omit h in
theorem State.released_portsKept (lines : LineJudgement) (waiting : List Instr) :
    (State.released lines waiting).PortsKept := by
  rw [State.released_frame]
  intro p
  simp only [State.initialised, look_tabulate]
  refine ⟨Nat.zero_le _, Nat.zero_le _, fun off => ?_, fun sending => ?_, fun marked => ?_⟩
  · cases off
  · cases sending
  · cases marked

theorem State.PortsKept.trafficReset : s.trafficReset.PortsKept := by
  intro p
  obtain ⟨-, -, disabled, live, -⟩ := h p
  simp only [State.trafficReset_outside, State.trafficReset_parts, look_tabulate]
  exact ⟨Nat.zero_le _, Nat.zero_le _, fun off => ⟨rfl, rfl, rfl, (disabled off).2.2.2⟩, live, fun marked => by cases marked⟩

omit h in
theorem State.fullReset_portsKept (s : State) (tag : Byte) : (s.fullReset tag).PortsKept := by
  intro p
  have silent := (look s.ports p).tx.abort_sending
  simp only [State.fullReset, look_tabulate]
  refine ⟨Nat.zero_le _, Nat.zero_le _, fun off => ?_, fun sending => ?_, fun marked => ?_⟩
  · cases off
  · simp [FieldPort.full] at sending
  · cases marked

/-! ### The other effects -/

omit h in
theorem FieldPort.Kept.configure {port : FieldPort} {held : Bool} (kept : port.Kept held) (enabled notices : Bool) :
    (port.configure enabled notices).Kept held := by
  obtain ⟨received, releases, disabled, live, marked⟩ := kept
  cases enabled with
  | true =>
    rw [FieldPort.configure_enabled]
    exact ⟨received, releases, fun off => absurd off Bool.false_ne_true.symm, live, marked⟩
  | false =>
    cases was : port.enabled with
    | true =>
      simp only [FieldPort.configure, was, FieldPort.disable, if_true, Bool.false_eq_true, if_false]
      refine ⟨Nat.zero_le _, Nat.zero_le _, fun _ => ⟨rfl, rfl, rfl, port.tx.abort_sending⟩, fun sending => ?_, fun marked => ?_⟩
      · simp at sending
      · cases marked
    | false =>
      rw [FieldPort.configure_disabled was]
      exact ⟨received, releases, fun _ => disabled was, live, marked⟩

theorem State.PortsKept.eventTaken {p : PortId} {e : Event} {rest : List Event}
    (waiting : (look s.ports p).received = e :: rest) : (s.setPort p { look s.ports p with received := rest }).PortsKept := by
  obtain ⟨received, releases, disabled, live, marked⟩ := h p
  rw [waiting, List.length_cons] at received
  refine h.setPort ⟨Nat.le_of_succ_le received, releases, fun off => ?_, live, marked⟩
  rw [(disabled off).1] at waiting
  cases waiting

theorem State.PortsKept.completeFlight (f : FlightEvent) : (s.completeFlight f).PortsKept := by
  have counted : (s.countHit f).PortsKept := h.of_same rfl rfl
  have carried : (s.carriedOut f).PortsKept :=
    portsKept_levelsUnread.carryOut (fun _ _ _ hu => hu.of_same (by simp) (by simp)) counted f _
  exact carried.of_same (by simp) (by simp)

theorem State.PortsKept.releaseStarts (running : s.Running) {p : PortId} {q : ReleaseRequest} {rest : List ReleaseRequest}
    (waiting : (look s.ports p).releases = q :: rest) (may : (look s.ports p).mayStart = true) :
    (s.setPort p { look s.ports p with
      headMarked := true, tx := { (look s.ports p).tx with sending := some (releaseFrame q) } }).PortsKept := by
  obtain ⟨received, releases, -, -, -⟩ := h p
  simp only [FieldPort.mayStart, FieldPort.state, Bool.and_eq_true, beq_iff_eq] at may
  obtain ⟨⟨up, -⟩, -⟩ := may
  split_ifs at up with enabled live
  refine h.setPort ⟨received, releases, fun off => ?_, fun _ => ⟨live, running⟩, fun _ => ?_⟩
  · simp [enabled] at off
  · simp [waiting]

theorem State.PortsKept.releaseEnds (p : PortId) : (s.setPort p (look s.ports p).released).PortsKept := by
  obtain ⟨received, releases, disabled, -, -⟩ := h p
  refine h.setPort ⟨received, ?_, fun off => ?_, fun sending => ?_, fun marked => ?_⟩
  · simp only [FieldPort.released]
    split_ifs
    · rw [List.length_tail]
      omega
    · exact releases
  · obtain ⟨noEvent, noRelease, -, -⟩ := disabled off
    exact ⟨noEvent, by simp [FieldPort.released, noRelease], rfl, rfl⟩
  · cases sending
  · cases marked

/-! ### Every transition -/

theorem State.PortsKept.effect (running : s.Running) (d : Effect s t) : t.PortsKept := by
  cases d
  case nothing => exact h
  case fieldSymbols p symbols => exact h.fieldArrival p symbols
  case trunkSymbols symbols => exact h.trunkArrival symbols
  case portEventStarts p e rest may waiting => exact (h.eventTaken waiting).of_same (by simp) (by simp)
  case classificationEnds f inFlight => exact h.completeFlight f
  case releaseStarts p q rest waiting may => exact h.releaseStarts running waiting may
  case releaseEnds p => exact h.releaseEnds p
  case timerLapses l r inService => exact portsKept_levelsUnread.retire h l r .lapsed
  case flushed q rest data l head => exact (portsKept_levelsUnread.flush h l).of_same (by simp) (by simp)
  case portRead q rest data p head =>
    have cleared : (s.setPort p { look s.ports p with conditions := 0 }).PortsKept := h.setPort (h p)
    exact cleared.of_same (by simp) (by simp)
  case portSet q rest data p enabled notices head =>
    exact (h.setPort (p := p) ((h p).configure enabled notices)).of_same (by simp) (by simp)
  case trafficReset q rest head =>
    have taken : (s.setManagement { s.management with queue := rest }).PortsKept := h.of_same (by simp) (by simp)
    exact taken.trafficReset.of_same (by simp [State.answer]) (by simp [State.answer])
  case fullReset q rest head => exact s.fullReset_portsKept q.tag
  all_goals exact h.of_same (by simp) (by simp)

theorem State.PortsKept.transition (d : Transition s t) : t.PortsKept := by
  cases d with
  | waits => exact h
  | resetFalls => exact h.resetFalls
  | resetReleased lines => exact State.released_portsKept lines _
  | fieldLive p => exact h.fieldLive p
  | fieldDead p => exact h.fieldDead p
  | trunkLive => exact h.trunkLive
  | trunkDead => exact h.trunkDead
  | runs running effect => exact h.effect running effect

end

/-- Settles O55: every transition keeps every port as its chapter says. -/
theorem everyStepKeepsThePorts : Obligations.EveryStepKeepsThePorts :=
  step_keeps (fun _ _ h => h) fun _ _ h d => h.transition d

end Sys2Proof.Machine
end

section
/-!
What the Table Store and the Classifier hold, step by step: legal definitions (R33, R41), the bank of the event in flight (R52), a
pending swap (R79, R80) and a copy under way (R78).
-/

* Requirement: Find the line with "obtain ⟨received, releases, disabled, live, marked⟩ := h" in the material above. Reproduce it and each line after it up to and including the line with "theorem State.PortsKept.completeFlight (f".

* Response to this exercise:
  obtain ⟨received, releases, disabled, live, marked⟩ := h p
  rw [waiting, List.length_cons] at received
  refine h.setPort ⟨Nat.le_of_succ_le received, releases, fun off => ?_, live, marked⟩
  rw [(disabled off).1] at waiting
  cases waiting

theorem State.PortsKept.completeFlight (f : FlightEvent) : (s.completeFlight f).PortsKept := by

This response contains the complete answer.